▶ **Material shown**
-- ==== Sys2Proof/Machine/Traps.lean ====
section
/-! DEFINITION. Taking a trap and returning from one (R53 to R55, R243 to R246), and the scaffold that runs one
instruction of the current group. -/

namespace Sys2Proof.Machine

/-! ### Trap entry and return -/

/-- Whether a first word is that of `LDU` (R347). -/
def isLduWord (f : W1) : Bool := f.s && f.x && f.op == 0x0A#6

/-- The lane 0 values of a synchronous trap of `LDU` whose cause sets none (R348): the capability of SELA where it names a pair, with the
access offset of the index and OFS as they stand in the words (R244), KIND 1, the size that the extension word names, and whether the
object is a peer's (R245). -/
def lduFrame (words : Word × Word) (g : Group) : DWord × Word :=
  let w1 := W1.ofWord words.1
  let a := w1.a.toNat
  let size := words.2.toNat / 2 ^ 29
  let c := g.getSPair a
  let idx : Int := match decUSel w1.b with
    | .ok u => (uAt g u).toInt
    | .error _ => 0
  let pair := decide (a < 0x40) && a % 2 == 0
  (if pair then capAt c ((capOfs c : Int) + idx + (words.2.extractLsb' 0 20).toInt) else 0#64,
   v122Of (pair && capDev c != devHere) (if size = 2 ∨ size = 3 then size else 0) kindLoad)

/-- A trap of an instruction with the general values of R244 filled in: the first word in `s58`, the extension word in
`s59` for cause 0x01 and 0 otherwise, the group's `em`. Every synchronous trap of `LDU` is lane 0's (R348; DEDUCED, log 86). -/
def Trap.resolve (t : Trap) (words : Word × Word) (g : Group) : Notice :=
  let n : Notice :=
    { code := t.code, s58 := t.s58.getD words.1, s59 := t.s59.getD (if t.code = 0x01 then words.2 else 0#32),
      em := t.em.getD g.em, v120 := t.v120, v121 := t.v121, v122 := t.v122, byHandler := g.handler,
      job := none }
  if isLduWord (W1.ofWord words.1) && t.em.isNone then
    let f := lduFrame words g
    let lane0 (w : Word) : Lanes := lanesOf (fun l => if l = 0 then w else 0#32)
    { n with em := 1#32, v120 := lane0 (f.1.setWidth 32), v121 := lane0 (f.1.extractLsb' 32 32), v122 := lane0 f.2 }
  else n

/-- The frame that trap entry saves (R53). -/
def Group.saveFrame (g : Group) (since : Nat) : Frame :=
  { v := if g.vgran = 15 then (List.range 8).map (fun i => (120 + i, g.getV (120 + i))) else [],
    s := (List.range 8).map (fun i => (56 + i, g.getS (56 + i))),
    p := (List.range 7).map (fun i => (i, g.getP i)),
    em := g.em, part := g.part, top := g.stack.head?, depth := g.stack.length, orders := [], relReads := [], since := since }

/-- Trap entry's register writes (R53, R54 step 3, R244, R245): `v120:v121` and `v122` in the listed lanes, 0 in
`v123` to `v127`, the cause registers, the handler flag, and fetch at the handler. A fence the group stood in runs again
after the handler (R313), so its orders are dropped. -/
def Group.enterHandler (g : Group) (n : Notice) (s57 entry since : Nat) : Group :=
  let f := g.saveFrame since
  let g := { g with em := n.em, handler := true, frame := some f, pc := entry, jet := none, wait := .none,
                    orders := match g.wait with
                      | .stage _ => []
                      | _ => g.orders }
  let g := (((g.setS 56 (BitVec.ofNat 32 n.code)).setS 57 (BitVec.ofNat 32 s57)).setS 58 n.s58).setS 59 n.s59
  let g := ((g.setV 120 n.v120).setV 121 n.v121).setV 122 n.v122
  (List.range 5).foldl (fun h i => h.setV (123 + i) Lanes.zero) g

/-- Whether a number stands still while a group's handler runs: a suspended or parked copy, a parked request that is not the handler's
own, or a request behind one (R198, R239). `n` bounds the length of the chain. -/
def State.standsStill (s : State) (o : Owner) (since : Nat) : Nat → Nat → Bool
  | 0, _ => false
  | n + 1, id =>
    (match s.req? id with
      | some r => (r.st == .parked && !(r.owner == o && decide (since ≤ id)))
          || (r.st != .performed && (r.holdFor ++ r.after).any (s.standsStill o since n))
      | none => false)
    || (s.engine (slotOf o.q)).copies.any (fun c => c.id == id && (c.suspended || c.parked.isSome))

/-- The orders of the interrupted program that wait for something which stands still, and those behind them. -/
def Group.lateOrders (g : Group) (since : Nat) (still : Nat → Bool) : List Order :=
  (g.orders.filter (fun w => decide (w.id < since))).dropWhile (fun w => !w.waits.any still)

/-- Puts such orders aside in the frame, and the reads of a release that stand still: they bind the group again after `TRAPRET`, when what
they wait for goes on (R127, R198, R239; DEDUCED, log 95). -/
def Group.shelve (g : Group) (f : Frame) (still : Nat → Bool) : Group :=
  let late := g.lateOrders f.since still
  { g with orders := g.orders.filter (fun w => !late.contains w), relReads := g.relReads.filter (fun i => !still i),
           frame := some { f with orders := f.orders ++ late, relReads := f.relReads ++ g.relReads.filter still } }

/-- What a handler has issued waits for some numbers no longer. -/
def State.handlerWithout (s : State) (o : Owner) (since : Nat) (ids : List Nat) : State :=
  let drop (l : List Nat) : List Nat := l.filter (fun i => !ids.contains i)
  { s with
    reqs := s.reqs.map (fun e => if e.2.owner = o ∧ since ≤ e.1 then (e.1, { e.2 with holdFor := drop e.2.holdFor }) else e),
    quads := s.quads.map (fun (e : Nat × Quad) => if e.1 = o.q then (e.1, { e.2 with banks := e.2.banks.map (fun (b : Nat × List BankReq) =>
      (b.1, bankAfter b.2 (fun r => if r.slot = o.slot ∧ since ≤ r.id then r.without ids else r))) }) else e),
    engines := s.engines.map (fun (e : Nat × SlotEng) => (e.1, { e.2 with copies := e.2.copies.map (fun c =>
      if c.owner = o ∧ since ≤ c.id then { c with after := drop c.after } else c) })) }

/-- A group in its handler is not bound by what stands still: at trap entry, and whenever something of the interrupted program comes to
stand still (R239). -/
def State.shelve (s : State) (o : Owner) : State :=
  match s.ownerGroup? o with
  | none => s
  | some g =>
    match g.frame with
    | none => s
    | some f =>
      let still := s.standsStill o f.since s.nextId
      let late := (g.lateOrders f.since still).map (fun w => w.id) ++ g.relReads.filter still
      (s.setGroup o.q o.slot (g.shelve f still)).handlerWithout o f.since late

/-- `TRAPRET`'s effect (R54 step 5, R397): the frame is restored, `s57` excepted, the rejoin depth and top entry are
set back, the flag is cleared, and a new jet starts at `s57`. -/
def Group.leaveHandler (g : Group) : Group :=
  let g := g.leaveJet
  match g.frame with
  | none => { g with handler := false, pc := (g.getS 57).toNat, jet := none, wait := .none }
  | some f =>
    let s57 := g.getS 57
    let g := f.v.foldl (fun h e => h.setV e.1 e.2) g
    let g := f.s.foldl (fun h e => h.setS e.1 e.2) g
    let g := f.p.foldl (fun h e => h.setP e.1 e.2) g
    let g := g.setS 57 s57
    let st := g.stack.drop (g.stack.length - f.depth)
    let st := match f.top with
      | some e => e :: st.drop 1
      | none => st
    { g with em := f.em, part := f.part, stack := st, handler := false, frame := none, pc := s57.toNat, jet := none,
             wait := .none, orders := f.orders ++ g.orders, relReads := f.relReads ++ g.relReads }

/-- The end of a jet in a quadrant: the gap of throttling follows it (R276). -/
def State.endIssue (s : State) (q : Nat) : State := s.modQuad q (fun x => { x with issuing := none, gapLeft := s.jetGap q })

/-- The state of a quadrant, or of one that holds nothing. -/
def State.quadOf (s : State) (q : Nat) : Quad := (s.quad? q).getD Quad.init

/-- Takes a resolved trap in a group (R54, R55, R243): into the handler, or, with the handler flag set or no handler
registered, the end of the group's launch with cause 0x80 or 0x81 and the trap's cause in the record. -/
def State.takeNotice (s : State) (q slot : Nat) (n : Notice) (s57 : Nat) : State :=
  match s.group? q slot with
  | none => s
  | some g =>
    let cut : Bool := (s.quad? q).any (fun x => x.issuing == some slot)
    let g := { g.endJet with waitSince := if cut then (s.quadOf q).cycle else g.waitSince }
    let s := (if cut then s.endIssue q else s).setGroup q slot g
    if g.handler then s.killLaunch g.basin g.launch 0x80 n.code
    else
      match (s.basin g.basin).handler with
      | some h => (s.setGroup q slot (g.enterHandler n s57 (capOfs h) s.nextId)).shelve (g.owner q slot)
      | none => s.killLaunch g.basin g.launch 0x81 n.code

/-- A trap raised by an instruction (R54 step 1): the earlier instructions of the jet write back, the trapping
instruction has no effect. -/
def State.takeTrap (s : State) (q slot : Nat) (words : Word × Word) (len : Nat) (t : Trap) : State :=
  match s.group? q slot with
  | none => s
  | some g => s.takeNotice q slot (t.resolve words g) (if t.after then g.pc + len else g.pc)

/-- The notice that is taken next: outside a handler the oldest, inside one the oldest that the handler caused. -/
def Group.nextNotice (g : Group) : Option Notice :=
  if g.handler then g.notices.find? (fun n => n.byHandler) else g.notices.head?

/-! ### Running one instruction -/

/-- What the body of an instruction answers: an effect, its latch, and the next pc where it is not the following
word; a wait before the jet, with the instruction's side of the work done; a trap; a state in which nothing more is to
be advanced; or a stall, in which an instruction of the engines waits at its issue (R392) and a cycle passes. -/
inductive Res where
  | next (s : State) (l : Latch) (pc : Option Nat)
  | wait (s : State) (w : Wait)
  | trap (t : Trap)
  | final (s : State)
  | stall

/-- The group after an instruction that issued: pc, position and latches (R43, R44, R57). -/
def Group.advance (g : Group) (l : Latch) (pc : Nat) : Group :=
  let j := g.jetOr
  { g with pc := pc, wait := .none, jet := some { j with pos := j.pos + 1, latches := l :: j.latches } }

/-- The group at the boundary before a jet whose first instruction waits: the jet has not started (R35, R47). -/
def Group.stand (g old : Group) (w : Wait) : Group :=
  { g.leaveJet with
           wait := w, jetCount := old.jetCount, ageCount := old.ageCount, ageSteps := old.ageSteps,
           yieldFor := old.yieldFor, blockedSince := old.blockedSince }

/-- Whether the group tries its instruction again in the next cycle, so that the try takes this one. -/
def Group.tries (g : Group) (w : Wait) : Bool :=
  match w with
  | .none | .answer _ | .status _ => true
  | .stage _ => g.orders.isEmpty
  | _ => false

/-- Frees the issue slot of a quadrant whose group waits before its jet (R35): an instruction that only found out that it must wait has
issued nothing, and another jet may start in the cycle. -/
def State.freeIssue (s : State) (q : Nat) (again : Bool) : State :=
  s.modQuad q (fun x => { x with issuing := none, issued := if again then x.issued else none })

/-- The body of an instruction: state, quadrant, slot and group, the jet being open. -/
abbrev Body := State → Nat → Nat → Group → Res

/-- The trap of a catch-up instruction that is not first, where its entry leaves that check to the last: what its body finds for
0x01 and 0x02 goes before (R79, R278). -/
def Res.orOverrun (r : Res) (t : Trap) : Trap :=
  match r with
  | .trap u => if u.code = 0x01 ∨ u.code = 0x02 then u else t
  | _ => t

/-- Runs an instruction of the current group: the structure of the jet, the body, and the advance or the trap. -/
def runInstr (s : State) (i : Instr) (body : Body) : Out :=
  let q := s.cur.1
  let slot := s.cur.2
  match s.group? q slot with
  | none => .fault .noGroup
  | some g =>
    let g1 := g.opened
    let s1 := s.setGroup q slot g1
    match jetCheck g.jetOr (isCatchUp i) (isTrail i) with
    | some t =>
      let t := if overrunLast i && t == Trap.own 0x03 1 0 then (body s1 q slot g1).orOverrun t else t
      .next (s1.takeTrap q slot (instrWords i) (instrLen i) t)
    | none =>
      match body s1 q slot g1 with
      | .trap t => .next ({ s1 with freeIx := s1.freeIx + 1 }.takeTrap q slot (instrWords i) (instrLen i) t)
      | .stall => .next s
      | .wait s2 w => .next ((s2.modGroup q slot (fun h => h.stand g w)).freeIssue q ((s2.group? q slot).any (fun h => h.tries w)))
      | .next s2 l pc => .next (s2.modGroup q slot (fun h => h.advance l (pc.getD (g.pc + instrLen i))))
      | .final s2 => .next s2

/-- A body that changes the group only. -/
def groupBody (f : Group → Except Trap (Group × Latch × Option Nat)) : Body := fun s q slot g =>
  match f g with
  | .error t => .trap t
  | .ok (g', l, pc) => .next (s.setGroup q slot g') l pc

end Sys2Proof.Machine
end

▶ **Exercise**
In the entries above, find the line holding "(uAt g u).toInt" and the line holding "log 86). -/", then retype exactly those two lines and every line between them, and nothing else.

▶ **Task response**
    | .ok u => (uAt g u).toInt
    | .error _ => 0
  let pair := decide (a < 0x40) && a % 2 == 0
  (if pair then capAt c ((capOfs c : Int) + idx + (words.2.extractLsb' 0 20).toInt) else 0#64,
   v122Of (pair && capDev c != devHere) (if size = 2 ∨ size = 3 then size else 0) kindLoad)

/-- A trap of an instruction with the general values of R244 filled in: the first word in `s58`, the extension word in
`s59` for cause 0x01 and 0 otherwise, the group's `em`. Every synchronous trap of `LDU` is lane 0's (R348; DEDUCED, log 86). -/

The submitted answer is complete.